- _Exercise details_
Bring together every line in the data that includes "bits".

- _Provided information_
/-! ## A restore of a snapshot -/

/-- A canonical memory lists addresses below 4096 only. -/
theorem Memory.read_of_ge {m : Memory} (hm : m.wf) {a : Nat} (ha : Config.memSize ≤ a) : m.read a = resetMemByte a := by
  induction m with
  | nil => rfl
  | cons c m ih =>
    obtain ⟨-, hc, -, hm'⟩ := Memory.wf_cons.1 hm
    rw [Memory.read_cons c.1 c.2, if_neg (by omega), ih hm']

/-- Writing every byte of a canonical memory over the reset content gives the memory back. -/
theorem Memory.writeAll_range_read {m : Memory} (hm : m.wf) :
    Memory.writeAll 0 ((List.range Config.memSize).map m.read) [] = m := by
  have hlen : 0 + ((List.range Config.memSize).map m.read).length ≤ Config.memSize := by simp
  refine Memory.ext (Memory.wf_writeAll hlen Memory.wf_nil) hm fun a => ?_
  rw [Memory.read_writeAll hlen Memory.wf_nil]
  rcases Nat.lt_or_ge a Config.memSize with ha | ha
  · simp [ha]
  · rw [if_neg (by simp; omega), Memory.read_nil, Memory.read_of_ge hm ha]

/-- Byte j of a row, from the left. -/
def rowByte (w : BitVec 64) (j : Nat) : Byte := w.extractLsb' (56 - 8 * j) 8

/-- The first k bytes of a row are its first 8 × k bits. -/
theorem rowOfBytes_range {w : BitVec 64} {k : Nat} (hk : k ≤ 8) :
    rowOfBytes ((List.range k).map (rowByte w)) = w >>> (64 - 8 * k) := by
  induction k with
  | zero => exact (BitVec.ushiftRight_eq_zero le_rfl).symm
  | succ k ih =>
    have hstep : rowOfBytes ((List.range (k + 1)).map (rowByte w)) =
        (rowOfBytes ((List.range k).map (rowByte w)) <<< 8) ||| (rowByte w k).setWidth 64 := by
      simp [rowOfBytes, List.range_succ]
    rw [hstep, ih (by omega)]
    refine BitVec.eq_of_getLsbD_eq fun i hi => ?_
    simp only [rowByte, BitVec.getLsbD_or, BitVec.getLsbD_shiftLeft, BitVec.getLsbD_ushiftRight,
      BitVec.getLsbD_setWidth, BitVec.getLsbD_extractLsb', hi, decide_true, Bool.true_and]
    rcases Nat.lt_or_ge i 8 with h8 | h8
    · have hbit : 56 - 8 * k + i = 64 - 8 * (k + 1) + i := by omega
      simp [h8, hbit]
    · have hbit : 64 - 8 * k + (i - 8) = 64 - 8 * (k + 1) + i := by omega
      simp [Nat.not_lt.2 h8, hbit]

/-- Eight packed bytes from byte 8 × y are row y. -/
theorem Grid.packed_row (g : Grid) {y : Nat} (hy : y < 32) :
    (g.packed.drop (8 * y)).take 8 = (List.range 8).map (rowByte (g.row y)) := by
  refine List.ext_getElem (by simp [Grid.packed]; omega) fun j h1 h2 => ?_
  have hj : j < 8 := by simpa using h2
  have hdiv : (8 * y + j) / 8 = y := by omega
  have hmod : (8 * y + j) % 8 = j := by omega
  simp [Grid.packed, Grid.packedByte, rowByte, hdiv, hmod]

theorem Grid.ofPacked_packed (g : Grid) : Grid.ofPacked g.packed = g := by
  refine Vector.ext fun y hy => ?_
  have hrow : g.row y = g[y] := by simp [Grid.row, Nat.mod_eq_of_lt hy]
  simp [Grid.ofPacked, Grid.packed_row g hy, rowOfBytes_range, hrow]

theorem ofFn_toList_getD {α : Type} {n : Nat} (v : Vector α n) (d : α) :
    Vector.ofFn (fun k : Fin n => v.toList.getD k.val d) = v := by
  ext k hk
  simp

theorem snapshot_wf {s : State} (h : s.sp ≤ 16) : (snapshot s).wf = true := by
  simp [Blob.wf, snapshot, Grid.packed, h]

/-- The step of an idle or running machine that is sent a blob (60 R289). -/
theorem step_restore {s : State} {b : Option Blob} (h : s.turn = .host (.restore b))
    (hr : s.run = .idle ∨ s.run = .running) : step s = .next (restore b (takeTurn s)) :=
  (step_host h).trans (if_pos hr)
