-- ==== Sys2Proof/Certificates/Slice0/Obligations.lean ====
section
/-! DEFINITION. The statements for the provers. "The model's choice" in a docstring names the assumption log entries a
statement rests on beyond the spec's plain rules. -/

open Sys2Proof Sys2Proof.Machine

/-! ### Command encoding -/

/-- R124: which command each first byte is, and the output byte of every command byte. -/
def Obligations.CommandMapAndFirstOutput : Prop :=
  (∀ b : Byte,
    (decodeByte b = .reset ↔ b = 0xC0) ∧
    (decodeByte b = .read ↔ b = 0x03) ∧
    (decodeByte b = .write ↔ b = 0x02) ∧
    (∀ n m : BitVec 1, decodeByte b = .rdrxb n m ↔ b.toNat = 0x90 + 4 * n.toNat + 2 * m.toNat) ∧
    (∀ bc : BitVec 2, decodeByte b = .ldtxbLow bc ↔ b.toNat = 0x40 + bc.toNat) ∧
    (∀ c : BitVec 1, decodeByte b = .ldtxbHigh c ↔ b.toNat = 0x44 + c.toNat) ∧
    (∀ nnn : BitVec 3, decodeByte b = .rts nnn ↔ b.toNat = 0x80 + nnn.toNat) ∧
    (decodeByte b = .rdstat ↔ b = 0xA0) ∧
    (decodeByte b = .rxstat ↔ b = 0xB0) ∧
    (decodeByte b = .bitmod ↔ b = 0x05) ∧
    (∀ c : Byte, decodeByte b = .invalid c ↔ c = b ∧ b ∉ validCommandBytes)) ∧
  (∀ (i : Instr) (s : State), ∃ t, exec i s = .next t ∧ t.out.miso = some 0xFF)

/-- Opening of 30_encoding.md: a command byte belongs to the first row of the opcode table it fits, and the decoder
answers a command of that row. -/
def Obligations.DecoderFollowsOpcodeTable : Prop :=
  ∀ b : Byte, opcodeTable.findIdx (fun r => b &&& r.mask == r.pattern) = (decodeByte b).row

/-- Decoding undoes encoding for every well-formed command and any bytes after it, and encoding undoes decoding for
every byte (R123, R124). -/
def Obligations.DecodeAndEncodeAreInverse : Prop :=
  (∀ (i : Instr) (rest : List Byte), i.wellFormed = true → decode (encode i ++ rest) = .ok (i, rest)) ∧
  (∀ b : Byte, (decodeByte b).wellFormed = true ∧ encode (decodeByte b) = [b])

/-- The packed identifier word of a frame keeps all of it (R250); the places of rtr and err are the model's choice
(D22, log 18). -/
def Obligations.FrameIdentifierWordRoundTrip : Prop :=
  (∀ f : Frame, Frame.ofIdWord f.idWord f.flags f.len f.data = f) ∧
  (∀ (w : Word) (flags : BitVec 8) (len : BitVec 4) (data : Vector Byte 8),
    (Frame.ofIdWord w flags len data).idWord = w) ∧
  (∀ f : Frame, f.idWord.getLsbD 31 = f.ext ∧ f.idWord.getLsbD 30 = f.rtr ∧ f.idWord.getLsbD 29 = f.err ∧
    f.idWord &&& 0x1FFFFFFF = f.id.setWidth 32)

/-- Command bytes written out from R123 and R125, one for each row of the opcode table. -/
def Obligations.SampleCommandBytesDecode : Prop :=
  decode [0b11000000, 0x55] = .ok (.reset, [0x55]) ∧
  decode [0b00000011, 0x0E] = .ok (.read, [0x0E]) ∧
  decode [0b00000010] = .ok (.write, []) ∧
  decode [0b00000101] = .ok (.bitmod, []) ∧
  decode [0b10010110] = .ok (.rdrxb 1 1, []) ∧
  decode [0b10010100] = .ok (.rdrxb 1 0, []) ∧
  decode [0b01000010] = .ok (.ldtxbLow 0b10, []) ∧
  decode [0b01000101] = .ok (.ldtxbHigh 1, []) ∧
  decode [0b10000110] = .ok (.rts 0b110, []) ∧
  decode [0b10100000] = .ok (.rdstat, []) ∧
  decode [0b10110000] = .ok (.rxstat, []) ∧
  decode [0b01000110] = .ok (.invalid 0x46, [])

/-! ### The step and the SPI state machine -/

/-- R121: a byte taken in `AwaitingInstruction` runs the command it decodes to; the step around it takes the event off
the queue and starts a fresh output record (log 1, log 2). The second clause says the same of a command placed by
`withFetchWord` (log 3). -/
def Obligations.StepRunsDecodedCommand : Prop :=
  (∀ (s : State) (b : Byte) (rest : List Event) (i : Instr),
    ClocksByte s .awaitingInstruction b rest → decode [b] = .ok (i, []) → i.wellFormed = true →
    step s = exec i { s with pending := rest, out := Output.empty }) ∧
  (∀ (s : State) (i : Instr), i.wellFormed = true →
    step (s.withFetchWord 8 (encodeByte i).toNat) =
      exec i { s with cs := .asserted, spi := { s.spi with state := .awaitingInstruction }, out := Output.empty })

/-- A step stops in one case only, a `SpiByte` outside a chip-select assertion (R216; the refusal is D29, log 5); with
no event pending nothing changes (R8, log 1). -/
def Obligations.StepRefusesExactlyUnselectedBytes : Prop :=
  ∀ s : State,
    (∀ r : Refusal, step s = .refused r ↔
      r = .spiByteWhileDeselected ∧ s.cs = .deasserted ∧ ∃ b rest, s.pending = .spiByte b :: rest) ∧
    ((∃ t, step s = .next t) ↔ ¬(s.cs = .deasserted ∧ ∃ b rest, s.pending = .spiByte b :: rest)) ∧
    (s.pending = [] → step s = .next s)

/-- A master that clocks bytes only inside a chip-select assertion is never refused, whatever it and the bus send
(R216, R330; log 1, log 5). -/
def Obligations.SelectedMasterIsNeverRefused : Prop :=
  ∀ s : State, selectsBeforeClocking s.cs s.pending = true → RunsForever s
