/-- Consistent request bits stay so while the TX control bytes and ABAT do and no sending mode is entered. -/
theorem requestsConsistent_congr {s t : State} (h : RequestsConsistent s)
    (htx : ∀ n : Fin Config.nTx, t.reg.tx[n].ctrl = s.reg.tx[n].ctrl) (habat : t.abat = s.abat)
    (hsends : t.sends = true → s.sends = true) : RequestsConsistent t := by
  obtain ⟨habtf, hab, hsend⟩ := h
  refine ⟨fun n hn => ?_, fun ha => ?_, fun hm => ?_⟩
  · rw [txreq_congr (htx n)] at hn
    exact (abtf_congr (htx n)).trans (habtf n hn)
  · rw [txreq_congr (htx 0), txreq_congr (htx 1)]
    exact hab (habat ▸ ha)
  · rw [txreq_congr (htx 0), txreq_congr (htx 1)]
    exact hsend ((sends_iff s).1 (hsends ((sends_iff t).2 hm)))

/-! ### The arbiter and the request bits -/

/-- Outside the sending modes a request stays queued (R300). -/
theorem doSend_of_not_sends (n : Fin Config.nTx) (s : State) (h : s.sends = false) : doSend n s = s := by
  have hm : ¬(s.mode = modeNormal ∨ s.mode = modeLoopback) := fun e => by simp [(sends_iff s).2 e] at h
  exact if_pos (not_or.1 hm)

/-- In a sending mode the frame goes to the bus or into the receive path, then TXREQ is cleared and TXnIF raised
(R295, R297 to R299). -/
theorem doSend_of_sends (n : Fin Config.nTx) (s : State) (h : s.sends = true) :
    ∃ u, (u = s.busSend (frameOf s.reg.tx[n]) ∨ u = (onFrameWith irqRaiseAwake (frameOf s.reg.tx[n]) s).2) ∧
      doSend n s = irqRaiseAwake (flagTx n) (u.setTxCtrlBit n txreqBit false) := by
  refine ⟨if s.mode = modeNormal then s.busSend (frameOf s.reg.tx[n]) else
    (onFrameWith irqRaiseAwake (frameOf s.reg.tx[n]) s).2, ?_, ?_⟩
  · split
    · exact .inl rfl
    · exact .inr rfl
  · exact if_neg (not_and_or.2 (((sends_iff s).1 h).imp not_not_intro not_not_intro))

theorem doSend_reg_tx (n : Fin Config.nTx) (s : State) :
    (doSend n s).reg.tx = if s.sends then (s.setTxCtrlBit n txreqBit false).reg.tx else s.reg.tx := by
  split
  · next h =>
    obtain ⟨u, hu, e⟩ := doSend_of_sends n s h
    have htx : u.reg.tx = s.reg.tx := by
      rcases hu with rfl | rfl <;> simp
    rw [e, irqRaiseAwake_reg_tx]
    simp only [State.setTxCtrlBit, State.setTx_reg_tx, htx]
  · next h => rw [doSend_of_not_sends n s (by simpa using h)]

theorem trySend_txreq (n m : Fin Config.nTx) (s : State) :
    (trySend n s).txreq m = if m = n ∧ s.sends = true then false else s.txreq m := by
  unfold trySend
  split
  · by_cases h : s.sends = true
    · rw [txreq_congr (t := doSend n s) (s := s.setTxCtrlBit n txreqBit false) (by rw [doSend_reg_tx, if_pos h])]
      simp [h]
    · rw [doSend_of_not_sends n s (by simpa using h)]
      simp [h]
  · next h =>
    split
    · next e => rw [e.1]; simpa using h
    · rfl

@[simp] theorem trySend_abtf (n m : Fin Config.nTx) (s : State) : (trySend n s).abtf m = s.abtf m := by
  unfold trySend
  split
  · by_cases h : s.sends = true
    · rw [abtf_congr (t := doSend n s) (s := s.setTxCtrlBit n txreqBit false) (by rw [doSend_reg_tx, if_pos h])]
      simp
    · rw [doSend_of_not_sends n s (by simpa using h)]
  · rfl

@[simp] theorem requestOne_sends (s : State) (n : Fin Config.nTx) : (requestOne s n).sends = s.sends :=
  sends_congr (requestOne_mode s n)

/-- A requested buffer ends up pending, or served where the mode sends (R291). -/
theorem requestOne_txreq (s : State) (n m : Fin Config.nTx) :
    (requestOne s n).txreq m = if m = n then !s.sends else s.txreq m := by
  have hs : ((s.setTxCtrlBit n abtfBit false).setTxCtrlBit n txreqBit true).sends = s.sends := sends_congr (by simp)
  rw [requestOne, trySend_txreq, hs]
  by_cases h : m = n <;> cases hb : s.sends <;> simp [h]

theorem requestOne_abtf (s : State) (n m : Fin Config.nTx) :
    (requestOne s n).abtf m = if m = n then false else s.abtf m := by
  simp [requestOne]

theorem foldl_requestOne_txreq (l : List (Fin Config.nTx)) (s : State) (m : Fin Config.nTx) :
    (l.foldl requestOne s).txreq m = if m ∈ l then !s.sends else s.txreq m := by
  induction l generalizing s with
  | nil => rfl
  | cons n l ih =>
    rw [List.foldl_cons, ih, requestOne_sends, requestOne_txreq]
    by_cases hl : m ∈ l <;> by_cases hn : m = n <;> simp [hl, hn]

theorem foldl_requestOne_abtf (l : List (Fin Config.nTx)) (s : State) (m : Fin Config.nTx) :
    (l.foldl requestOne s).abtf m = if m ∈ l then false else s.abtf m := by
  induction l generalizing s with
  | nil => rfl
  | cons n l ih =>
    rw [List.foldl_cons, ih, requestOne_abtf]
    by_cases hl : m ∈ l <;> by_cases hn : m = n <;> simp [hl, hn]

- _Task result_
/-- The first k bytes of a row are its first 8 × k bits. -/
/-- Consistent request bits stay so while the TX control bytes and ABAT do and no sending mode is entered. -/
/-! ### The arbiter and the request bits -/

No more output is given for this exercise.